Collected data
__________________________________________________

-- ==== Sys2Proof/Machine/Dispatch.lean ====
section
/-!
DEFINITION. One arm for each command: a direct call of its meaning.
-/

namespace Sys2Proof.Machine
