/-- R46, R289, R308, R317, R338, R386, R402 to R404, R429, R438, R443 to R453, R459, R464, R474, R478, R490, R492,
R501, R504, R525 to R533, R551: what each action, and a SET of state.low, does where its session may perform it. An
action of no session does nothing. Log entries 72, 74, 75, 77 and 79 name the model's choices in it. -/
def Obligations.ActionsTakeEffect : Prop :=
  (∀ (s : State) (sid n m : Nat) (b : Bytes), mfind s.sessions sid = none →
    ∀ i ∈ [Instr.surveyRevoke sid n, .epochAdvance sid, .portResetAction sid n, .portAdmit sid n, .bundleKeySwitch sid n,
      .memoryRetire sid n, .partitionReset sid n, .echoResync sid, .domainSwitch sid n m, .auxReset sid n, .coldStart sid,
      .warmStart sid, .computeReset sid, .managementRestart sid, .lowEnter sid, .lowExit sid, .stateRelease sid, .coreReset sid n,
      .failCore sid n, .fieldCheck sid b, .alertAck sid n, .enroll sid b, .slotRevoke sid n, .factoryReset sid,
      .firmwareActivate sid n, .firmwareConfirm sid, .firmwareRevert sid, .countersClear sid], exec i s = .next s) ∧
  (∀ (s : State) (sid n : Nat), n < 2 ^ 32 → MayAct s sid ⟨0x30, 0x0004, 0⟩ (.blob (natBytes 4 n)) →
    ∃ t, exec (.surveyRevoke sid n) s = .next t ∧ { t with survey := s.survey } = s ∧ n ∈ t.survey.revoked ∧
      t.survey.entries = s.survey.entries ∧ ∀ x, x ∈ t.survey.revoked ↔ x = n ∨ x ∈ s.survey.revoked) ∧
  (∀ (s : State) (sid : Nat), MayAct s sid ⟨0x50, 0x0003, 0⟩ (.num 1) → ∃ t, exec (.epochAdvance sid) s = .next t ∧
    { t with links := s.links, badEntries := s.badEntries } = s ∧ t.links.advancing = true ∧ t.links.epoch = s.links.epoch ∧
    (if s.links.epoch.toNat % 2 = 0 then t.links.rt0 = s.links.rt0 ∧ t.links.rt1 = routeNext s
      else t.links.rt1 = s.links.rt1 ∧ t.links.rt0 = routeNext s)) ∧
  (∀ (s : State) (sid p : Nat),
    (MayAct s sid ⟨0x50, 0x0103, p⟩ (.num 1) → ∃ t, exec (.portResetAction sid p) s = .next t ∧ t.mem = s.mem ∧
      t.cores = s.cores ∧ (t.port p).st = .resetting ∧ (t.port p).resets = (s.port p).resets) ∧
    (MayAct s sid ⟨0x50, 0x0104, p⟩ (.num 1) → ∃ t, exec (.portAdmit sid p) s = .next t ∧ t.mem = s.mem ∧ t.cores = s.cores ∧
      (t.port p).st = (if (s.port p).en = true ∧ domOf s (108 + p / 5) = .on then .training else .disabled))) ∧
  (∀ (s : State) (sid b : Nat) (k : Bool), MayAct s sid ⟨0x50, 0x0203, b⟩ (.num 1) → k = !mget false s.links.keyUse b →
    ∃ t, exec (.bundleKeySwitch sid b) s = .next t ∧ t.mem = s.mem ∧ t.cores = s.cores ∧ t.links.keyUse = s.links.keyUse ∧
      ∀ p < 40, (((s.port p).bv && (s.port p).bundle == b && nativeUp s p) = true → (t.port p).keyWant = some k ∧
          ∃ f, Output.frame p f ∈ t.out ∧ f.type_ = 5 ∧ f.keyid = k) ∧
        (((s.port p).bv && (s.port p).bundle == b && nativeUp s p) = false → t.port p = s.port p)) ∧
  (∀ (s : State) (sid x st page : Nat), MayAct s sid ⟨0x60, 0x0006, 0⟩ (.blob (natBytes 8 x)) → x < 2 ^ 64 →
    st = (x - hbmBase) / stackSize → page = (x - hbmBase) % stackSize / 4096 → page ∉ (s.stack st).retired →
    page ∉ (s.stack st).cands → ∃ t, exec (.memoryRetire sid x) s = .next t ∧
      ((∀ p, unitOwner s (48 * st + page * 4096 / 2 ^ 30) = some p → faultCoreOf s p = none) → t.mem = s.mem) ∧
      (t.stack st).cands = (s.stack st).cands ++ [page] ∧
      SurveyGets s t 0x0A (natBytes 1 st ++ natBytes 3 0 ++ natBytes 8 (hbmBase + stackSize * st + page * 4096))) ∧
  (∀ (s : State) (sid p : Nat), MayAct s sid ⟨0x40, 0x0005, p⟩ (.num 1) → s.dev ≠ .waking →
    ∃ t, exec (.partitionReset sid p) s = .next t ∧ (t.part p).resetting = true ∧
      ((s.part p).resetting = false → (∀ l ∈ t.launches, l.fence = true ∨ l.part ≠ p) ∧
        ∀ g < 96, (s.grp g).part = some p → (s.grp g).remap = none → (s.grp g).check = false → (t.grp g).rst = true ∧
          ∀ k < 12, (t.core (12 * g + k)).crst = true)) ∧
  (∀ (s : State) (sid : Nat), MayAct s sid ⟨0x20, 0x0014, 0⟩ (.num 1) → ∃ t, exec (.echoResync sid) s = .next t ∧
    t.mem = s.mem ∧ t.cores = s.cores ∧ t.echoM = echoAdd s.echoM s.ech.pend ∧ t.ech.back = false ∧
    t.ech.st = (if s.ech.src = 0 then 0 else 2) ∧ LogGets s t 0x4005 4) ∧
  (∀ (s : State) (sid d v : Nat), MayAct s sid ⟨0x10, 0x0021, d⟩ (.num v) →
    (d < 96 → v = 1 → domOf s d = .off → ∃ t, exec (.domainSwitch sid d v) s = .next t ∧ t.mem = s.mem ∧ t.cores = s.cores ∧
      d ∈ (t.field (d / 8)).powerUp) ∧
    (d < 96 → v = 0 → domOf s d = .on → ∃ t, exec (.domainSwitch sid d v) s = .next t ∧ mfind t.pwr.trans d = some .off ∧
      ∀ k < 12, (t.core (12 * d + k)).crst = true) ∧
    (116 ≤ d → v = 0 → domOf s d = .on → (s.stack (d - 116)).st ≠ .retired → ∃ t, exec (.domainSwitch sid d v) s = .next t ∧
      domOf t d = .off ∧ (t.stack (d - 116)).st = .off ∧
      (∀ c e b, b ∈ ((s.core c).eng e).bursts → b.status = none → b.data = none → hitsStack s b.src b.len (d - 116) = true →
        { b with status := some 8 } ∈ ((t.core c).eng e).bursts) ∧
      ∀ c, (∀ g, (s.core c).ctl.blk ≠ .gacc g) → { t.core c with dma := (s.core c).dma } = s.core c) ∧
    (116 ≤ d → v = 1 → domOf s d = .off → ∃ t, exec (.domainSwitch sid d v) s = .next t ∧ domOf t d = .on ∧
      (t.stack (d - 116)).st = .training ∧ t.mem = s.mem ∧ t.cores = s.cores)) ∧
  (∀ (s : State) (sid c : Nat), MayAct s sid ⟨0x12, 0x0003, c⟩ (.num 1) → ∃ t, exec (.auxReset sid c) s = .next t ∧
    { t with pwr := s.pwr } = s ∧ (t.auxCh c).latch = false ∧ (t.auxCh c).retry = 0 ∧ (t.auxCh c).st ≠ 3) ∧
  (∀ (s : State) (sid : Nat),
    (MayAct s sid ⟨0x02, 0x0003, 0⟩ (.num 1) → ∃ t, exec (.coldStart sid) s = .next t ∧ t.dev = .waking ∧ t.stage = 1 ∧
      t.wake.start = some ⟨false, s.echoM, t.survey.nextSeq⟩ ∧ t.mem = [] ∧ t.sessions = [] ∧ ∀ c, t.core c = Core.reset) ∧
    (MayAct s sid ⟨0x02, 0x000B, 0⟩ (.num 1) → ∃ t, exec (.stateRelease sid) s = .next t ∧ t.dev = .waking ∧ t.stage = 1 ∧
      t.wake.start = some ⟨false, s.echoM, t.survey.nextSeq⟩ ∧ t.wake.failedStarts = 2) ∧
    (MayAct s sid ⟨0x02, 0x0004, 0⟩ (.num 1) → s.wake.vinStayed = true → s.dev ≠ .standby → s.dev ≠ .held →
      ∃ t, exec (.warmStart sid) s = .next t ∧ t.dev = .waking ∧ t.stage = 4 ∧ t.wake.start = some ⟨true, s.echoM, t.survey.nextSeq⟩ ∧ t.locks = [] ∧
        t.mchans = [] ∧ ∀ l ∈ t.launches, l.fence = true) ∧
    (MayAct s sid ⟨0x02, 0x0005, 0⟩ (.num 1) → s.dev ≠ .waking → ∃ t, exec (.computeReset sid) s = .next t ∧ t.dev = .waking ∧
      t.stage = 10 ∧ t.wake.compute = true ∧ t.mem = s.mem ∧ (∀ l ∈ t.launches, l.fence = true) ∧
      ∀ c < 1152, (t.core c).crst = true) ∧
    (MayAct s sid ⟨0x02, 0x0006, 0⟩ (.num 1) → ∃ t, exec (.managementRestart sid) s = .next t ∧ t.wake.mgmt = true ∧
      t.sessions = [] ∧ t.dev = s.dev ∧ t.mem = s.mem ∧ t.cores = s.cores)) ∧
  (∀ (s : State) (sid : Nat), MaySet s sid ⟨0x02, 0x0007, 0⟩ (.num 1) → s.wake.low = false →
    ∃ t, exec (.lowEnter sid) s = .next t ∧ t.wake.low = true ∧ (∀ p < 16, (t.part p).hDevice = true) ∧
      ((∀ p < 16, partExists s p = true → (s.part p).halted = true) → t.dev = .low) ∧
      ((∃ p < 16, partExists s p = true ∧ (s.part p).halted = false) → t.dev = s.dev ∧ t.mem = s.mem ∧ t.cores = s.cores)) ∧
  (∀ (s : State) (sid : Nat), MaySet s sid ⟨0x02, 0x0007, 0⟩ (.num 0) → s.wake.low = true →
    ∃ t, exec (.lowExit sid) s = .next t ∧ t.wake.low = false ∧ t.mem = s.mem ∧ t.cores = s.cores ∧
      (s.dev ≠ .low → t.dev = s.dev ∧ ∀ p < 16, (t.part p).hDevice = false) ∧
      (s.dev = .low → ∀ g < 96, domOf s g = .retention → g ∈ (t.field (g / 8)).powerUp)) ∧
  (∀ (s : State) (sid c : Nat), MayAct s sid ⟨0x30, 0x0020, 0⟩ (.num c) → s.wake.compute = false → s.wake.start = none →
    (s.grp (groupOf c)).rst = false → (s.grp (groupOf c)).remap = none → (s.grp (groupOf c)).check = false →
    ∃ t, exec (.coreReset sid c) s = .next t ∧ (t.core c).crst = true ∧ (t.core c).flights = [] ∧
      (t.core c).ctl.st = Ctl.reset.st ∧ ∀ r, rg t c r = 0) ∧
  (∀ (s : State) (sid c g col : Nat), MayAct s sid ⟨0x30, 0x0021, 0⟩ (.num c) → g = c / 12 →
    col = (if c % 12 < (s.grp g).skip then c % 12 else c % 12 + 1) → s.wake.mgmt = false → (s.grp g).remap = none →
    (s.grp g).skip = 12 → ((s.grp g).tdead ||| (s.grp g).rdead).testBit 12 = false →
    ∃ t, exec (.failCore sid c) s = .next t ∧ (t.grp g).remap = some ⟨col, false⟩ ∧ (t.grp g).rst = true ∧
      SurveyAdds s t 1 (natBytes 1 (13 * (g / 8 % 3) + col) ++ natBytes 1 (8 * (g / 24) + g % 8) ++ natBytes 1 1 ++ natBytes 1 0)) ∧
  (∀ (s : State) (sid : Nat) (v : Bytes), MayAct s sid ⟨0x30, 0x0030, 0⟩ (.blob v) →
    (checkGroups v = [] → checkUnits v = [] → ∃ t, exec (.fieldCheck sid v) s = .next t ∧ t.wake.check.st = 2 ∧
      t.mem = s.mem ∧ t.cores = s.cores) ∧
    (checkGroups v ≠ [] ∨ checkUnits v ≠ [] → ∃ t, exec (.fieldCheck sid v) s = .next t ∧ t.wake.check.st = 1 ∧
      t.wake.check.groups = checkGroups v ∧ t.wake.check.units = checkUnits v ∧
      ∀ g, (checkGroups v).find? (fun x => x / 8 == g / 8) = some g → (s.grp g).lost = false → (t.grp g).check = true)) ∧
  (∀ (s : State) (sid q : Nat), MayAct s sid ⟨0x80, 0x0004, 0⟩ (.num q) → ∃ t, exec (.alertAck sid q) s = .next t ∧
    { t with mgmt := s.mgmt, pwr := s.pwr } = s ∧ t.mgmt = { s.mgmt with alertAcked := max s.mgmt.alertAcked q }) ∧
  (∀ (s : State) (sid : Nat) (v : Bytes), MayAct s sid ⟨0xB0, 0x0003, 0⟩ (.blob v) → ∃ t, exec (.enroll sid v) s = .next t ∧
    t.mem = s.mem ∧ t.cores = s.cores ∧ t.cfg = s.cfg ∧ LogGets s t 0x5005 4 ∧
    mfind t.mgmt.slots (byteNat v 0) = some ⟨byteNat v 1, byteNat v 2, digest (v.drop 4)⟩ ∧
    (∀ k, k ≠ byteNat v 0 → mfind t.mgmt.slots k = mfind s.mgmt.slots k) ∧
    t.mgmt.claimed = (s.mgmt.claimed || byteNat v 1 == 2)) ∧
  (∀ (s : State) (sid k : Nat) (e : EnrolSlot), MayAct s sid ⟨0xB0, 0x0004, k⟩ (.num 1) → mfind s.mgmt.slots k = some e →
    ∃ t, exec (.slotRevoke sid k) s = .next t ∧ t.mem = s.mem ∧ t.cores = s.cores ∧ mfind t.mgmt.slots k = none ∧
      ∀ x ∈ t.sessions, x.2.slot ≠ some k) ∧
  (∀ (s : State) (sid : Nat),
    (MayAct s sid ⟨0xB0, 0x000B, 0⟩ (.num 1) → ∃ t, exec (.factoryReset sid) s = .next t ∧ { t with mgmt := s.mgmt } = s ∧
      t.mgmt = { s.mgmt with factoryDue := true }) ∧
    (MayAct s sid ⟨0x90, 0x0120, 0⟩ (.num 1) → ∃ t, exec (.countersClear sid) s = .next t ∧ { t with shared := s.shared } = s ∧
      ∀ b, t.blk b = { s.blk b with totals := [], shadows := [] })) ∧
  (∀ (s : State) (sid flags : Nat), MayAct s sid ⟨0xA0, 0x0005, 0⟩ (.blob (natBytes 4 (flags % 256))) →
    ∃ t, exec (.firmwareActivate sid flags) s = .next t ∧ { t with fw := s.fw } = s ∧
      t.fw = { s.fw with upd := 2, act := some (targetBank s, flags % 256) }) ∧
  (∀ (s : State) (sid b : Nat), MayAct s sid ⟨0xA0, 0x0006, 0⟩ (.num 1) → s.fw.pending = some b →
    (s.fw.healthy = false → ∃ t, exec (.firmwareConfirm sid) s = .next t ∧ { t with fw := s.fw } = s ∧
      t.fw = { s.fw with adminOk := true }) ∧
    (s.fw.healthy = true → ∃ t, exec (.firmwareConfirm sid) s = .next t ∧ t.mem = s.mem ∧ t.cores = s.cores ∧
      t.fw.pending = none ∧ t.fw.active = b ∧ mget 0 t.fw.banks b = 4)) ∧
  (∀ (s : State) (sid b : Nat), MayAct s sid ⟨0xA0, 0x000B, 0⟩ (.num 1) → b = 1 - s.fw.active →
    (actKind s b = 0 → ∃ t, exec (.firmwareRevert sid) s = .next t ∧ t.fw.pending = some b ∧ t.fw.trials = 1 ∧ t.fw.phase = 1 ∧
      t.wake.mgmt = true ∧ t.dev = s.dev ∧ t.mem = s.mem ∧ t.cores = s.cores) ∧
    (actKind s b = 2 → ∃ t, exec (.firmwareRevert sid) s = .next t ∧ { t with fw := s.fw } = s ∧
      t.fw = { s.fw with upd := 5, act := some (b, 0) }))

__________________________________________________

▶ _EXERCISE REQUIREMENTS_:
Of the lines above, retype only those from the line containing "(∀ (s : State) (sid d" through the line containing "k)).crst = true) ∧", including both, exactly.

▶ _EXERCISE RESULT_:
  (∀ (s : State) (sid d v : Nat), MayAct s sid ⟨0x10, 0x0021, d⟩ (.num v) →
    (d < 96 → v = 1 → domOf s d = .off → ∃ t, exec (.domainSwitch sid d v) s = .next t ∧ t.mem = s.mem ∧ t.cores = s.cores ∧
      d ∈ (t.field (d / 8)).powerUp) ∧
    (d < 96 → v = 0 → domOf s d = .on → ∃ t, exec (.domainSwitch sid d v) s = .next t ∧ mfind t.pwr.trans d = some .off ∧
      ∀ k < 12, (t.core (12 * d + k)).crst = true) ∧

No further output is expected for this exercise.